Subordinação Racial no Brasil e na América Latina

PREFÁCIO

Por Arivaldo Santos de Souza Enviado para o Portal Geledés

Subordinação Racial no Brasil e na América Latina é o livro que eu gostaria de ver traduzido para o Português e publicado no Brasil. Ao conhecer a autora e a sua obra, percebi que havia encontrado uma peça importante de um quebra-cabeça: o papel do direito na coordenação das relações raciais no hemisfério americano.

A autora desafia a narrativa tradicional do passado legal racialmente benigno da América Latina. Tanya Hernandez disseca o direito costumeiro de regulação racial e analisa o desenvolvimento contemporâneo de legislações de igualdade racial na América Latina. Para tanto, examina costumes legais e a histórica cumplicidade dos Estados latino americanos com a criação e manutenção de hierarquias raciais.

Como o leitor verá ao final, a autora empreende o esforço também por interesse próprio, vez que os Estados Unidos continuam a enfrentar graves desafios nessa seara, ao mesmo tempo em que observam mudanças no padrão das relações raciais. Alguns chamam essa tendência de latinoamericanização das relações raciais. Não é surpreendente, contudo, que a autora seja filiada a uma universidade estadunidense.

A sociedade daquele país se acostumou a pensar de forma hemisférica, assim a América Latina enquanto objeto de estudo tem lugar na academia daquele país. Infelizmente, a academia brasileira (inclusive no que diz respeito ao direito, e ao direito e as relações raciais), dificilmente, recorre aos vizinhos para comparações e aprendizados.
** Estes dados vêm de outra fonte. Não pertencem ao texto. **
-- ==== Sys2Proof/Laws/Store.lean ====
section
/-! SUPPORT. The store: what a write changes, and that its canonical form is kept. -/

namespace Sys2Proof.Machine

theorem Memory.lookup_write_self (m : List Host.Cell) (a : Nat) (b : Byte) :
    Memory.lookup (Memory.write m a b) a = some b := by
  induction m with
  | nil => simp [Memory.write, Memory.lookup]
  | cons c m ih =>
    obtain ⟨c, x⟩ := c
    unfold Memory.write
    split
    · simp [Memory.lookup]
    · split
      · simp [Memory.lookup]
      · rename_i h
        simp [Memory.lookup, h, ih]

theorem Memory.lookup_write_ne (m : List Host.Cell) {a c : Nat} (b : Byte) (h : c ≠ a) :
    Memory.lookup (Memory.write m a b) c = Memory.lookup m c := by
  induction m with
  | nil => simp [Memory.write, Memory.lookup, h]
  | cons d m ih =>
    obtain ⟨d, x⟩ := d
    unfold Memory.write
    split
    · simp [Memory.lookup, h]
    · split
      · rename_i e
        simp [Memory.lookup, ← e, h]
      · simp [Memory.lookup, ih]

/-- A byte that no cell of the list names reads as before. -/
theorem Memory.lookup_writeAll_of_notMem (cells m : List Host.Cell) {a : Nat} (h : ∀ c ∈ cells, c.1 ≠ a) :
    Memory.lookup (Memory.writeAll m cells) a = Memory.lookup m a := by
  induction cells generalizing m with
  | nil => rfl
  | cons c cells ih =>
    have hc := h c List.mem_cons_self
    exact (ih (m := Memory.write m c.1 c.2) (fun d hd => h d (List.mem_cons_of_mem _ hd))).trans
      (Memory.lookup_write_ne m c.2 (Ne.symm hc))

/-- A byte after writes reads as before, or as a value that one of the cells gives it. -/
theorem Memory.lookup_writeAll (cells m : List Host.Cell) (a : Nat) :
    Memory.lookup (Memory.writeAll m cells) a = Memory.lookup m a ∨
      ∃ b, (a, b) ∈ cells ∧ Memory.lookup (Memory.writeAll m cells) a = some b := by
  induction cells generalizing m with
  | nil => exact .inl rfl
  | cons c cells ih =>
    rcases ih (Memory.write m c.1 c.2) with h | ⟨b, hb, h⟩
    · by_cases e : a = c.1
      · refine .inr ⟨c.2, by rw [e]; exact List.mem_cons_self, ?_⟩
        exact h.trans (by rw [e]; exact Memory.lookup_write_self m c.1 c.2)
      · exact .inl (h.trans (Memory.lookup_write_ne m c.2 e))
    · exact .inr ⟨b, List.mem_cons_of_mem _ hb, h⟩

theorem Memory.sortedFrom_mono {m : List Host.Cell} {i j : Nat} (h : Memory.sortedFrom j m = true) (ij : i ≤ j) :
    Memory.sortedFrom i m = true := by
  cases m with
  | nil => rfl
  | cons c m =>
    simp only [Memory.sortedFrom, Bool.and_eq_true, decide_eq_true_eq] at h ⊢
    exact ⟨Nat.le_trans ij h.1, h.2⟩

theorem Memory.sortedFrom_write {m : List Host.Cell} {low a : Nat} (b : Byte) (h : Memory.sortedFrom low m = true)
    (ha : low ≤ a) : Memory.sortedFrom low (Memory.write m a b) = true := by
  induction m generalizing low with
  | nil => simp [Memory.write, Memory.sortedFrom, ha]
  | cons c m ih =>
    obtain ⟨c, x⟩ := c
    simp only [Memory.sortedFrom, Bool.and_eq_true, decide_eq_true_eq] at h
    unfold Memory.write
    split
    · rename_i hac
      simp only [Memory.sortedFrom, Bool.and_eq_true, decide_eq_true_eq]
      exact ⟨ha, hac, h.2⟩
    · split
      · rename_i e
        subst e
        simp only [Memory.sortedFrom, Bool.and_eq_true, decide_eq_true_eq]
        exact ⟨ha, h.2⟩
      · simp only [Memory.sortedFrom, Bool.and_eq_true, decide_eq_true_eq]
        exact ⟨h.1, ih h.2 (by omega)⟩

theorem Memory.all_write {m : List Host.Cell} {a : Nat} (b : Byte) (P : Nat → Bool)
    (h : m.all (fun c => P c.1) = true) (ha : P a = true) : (Memory.write m a b).all (fun c => P c.1) = true := by
  induction m with
  | nil => simp [Memory.write, ha]
  | cons c m ih =>
    obtain ⟨c, x⟩ := c
    simp only [List.all_cons, Bool.and_eq_true] at h
    unfold Memory.write
    split
    · simp only [List.all_cons, Bool.and_eq_true]; exact ⟨ha, h.1, h.2⟩
    · split
      · simp only [List.all_cons, Bool.and_eq_true]; exact ⟨ha, h.2⟩
      · simp only [List.all_cons, Bool.and_eq_true]; exact ⟨h.1, ih h.2⟩

/-- A write to a store address keeps the canonical form. -/
theorem Memory.wf_write {m : List Host.Cell} {a : Nat} (b : Byte) (h : Memory.wf m = true) (ha : a < storeSize) :
    Memory.wf (Memory.write m a b) = true := by
  simp only [Memory.wf, Bool.and_eq_true] at h ⊢
  exact ⟨Memory.sortedFrom_write b h.1 (Nat.zero_le _),
    Memory.all_write b (fun n => decide (n < storeSize)) h.2 (by simpa using ha)⟩

/-- Writes to store addresses keep the canonical form. -/
theorem Memory.wf_writeAll {m cells : List Host.Cell} (h : Memory.wf m = true) (hc : ∀ c ∈ cells, c.1 < storeSize) :
    Memory.wf (Memory.writeAll m cells) = true := by
  induction cells generalizing m with
  | nil => exact h
  | cons c cells ih =>
    exact ih (Memory.wf_write c.2 h (hc c List.mem_cons_self)) (fun d hd => hc d (List.mem_cons_of_mem _ hd))

/-- The cells a turn writes stand at addresses of the turn. -/
theorem Turn.written_address (t : Turn) (s : State) : ∀ c ∈ t.written s, c.1 ∈ t.addresses := by
  intro c hc
  cases t with
  | read bs => simp [Turn.written] at hc
  | write bs data =>
    have h : (c.1, c.2) ∈ bs.zip data := hc
    exact (List.of_mem_zip h).1
  | compareAndWrite bs e n =>
    simp only [Turn.written] at hc
    split at hc
    · have h : (c.1, c.2) ∈ bs.zip n := hc
      exact (List.of_mem_zip h).1
    · simp at hc
  | copy src dst =>
    have h : (c.1, c.2) ∈ dst.zip (src.map s.storeByte) := hc
    exact List.mem_append_right _ (List.of_mem_zip h).1

/-- A turn inside the store keeps the canonical form. -/
theorem State.wf_writeTurn (s : State) (t : Turn) (h : Memory.wf s.store = true) (ht : t.inStore = true) :
    Memory.wf (s.writeTurn t).store = true := by
  refine Memory.wf_writeAll h (fun c hc => ?_)
  have hm := Turn.written_address t s c hc
  simpa using List.all_eq_true.mp ht c.1 hm

/-- A byte outside the cells a turn writes reads as before. -/
theorem State.storeByte_writeTurn (s : State) (t : Turn) {a : Nat} (h : ∀ c ∈ t.written s, c.1 ≠ a) :
    (s.writeTurn t).storeByte a = s.storeByte a := by
  simp only [State.storeByte, State.writeTurn, State.setStore_store, State.setStore_epoch]
  rw [Memory.lookup_writeAll_of_notMem _ _ h]

/-- The store right after reset is canonical. -/
theorem State.wf_reset : Memory.wf State.reset.store = true := rfl

end Sys2Proof.Machine
end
Por termos o próprio Estados Unidos e a Europa como objeto preferencial de comparação e inspiração, acabamos por deixar uma lacuna em algumas áreas de estudos.

O livro de Tanya Hernandez, a um só tempo, preenche uma lacuna na literatura jurídica, das ciências sociais e das ciências humanas. Ao estudar o direito costumeiro latino americano do período pós-escravidão, a autora dá visibilidade ao legado do período abordado não só para a história dos países latinos, mas também para a vida das pessoas que neles vivem nos dias de hoje.

A abordagem do livro inaugura um novo capítulo no estudo do direito e das relações raciais. No plano geral, sem perceber, desafia o complexo de vira lata dos brasileiros, vez que coloca o país e algumas de suas políticas públicas como a vanguarda latino americana de promoção da igualdade racial. Outrossim, reinvidica a área de estudos para os juristas, visto que os antropologos reinam soberanos até o momento.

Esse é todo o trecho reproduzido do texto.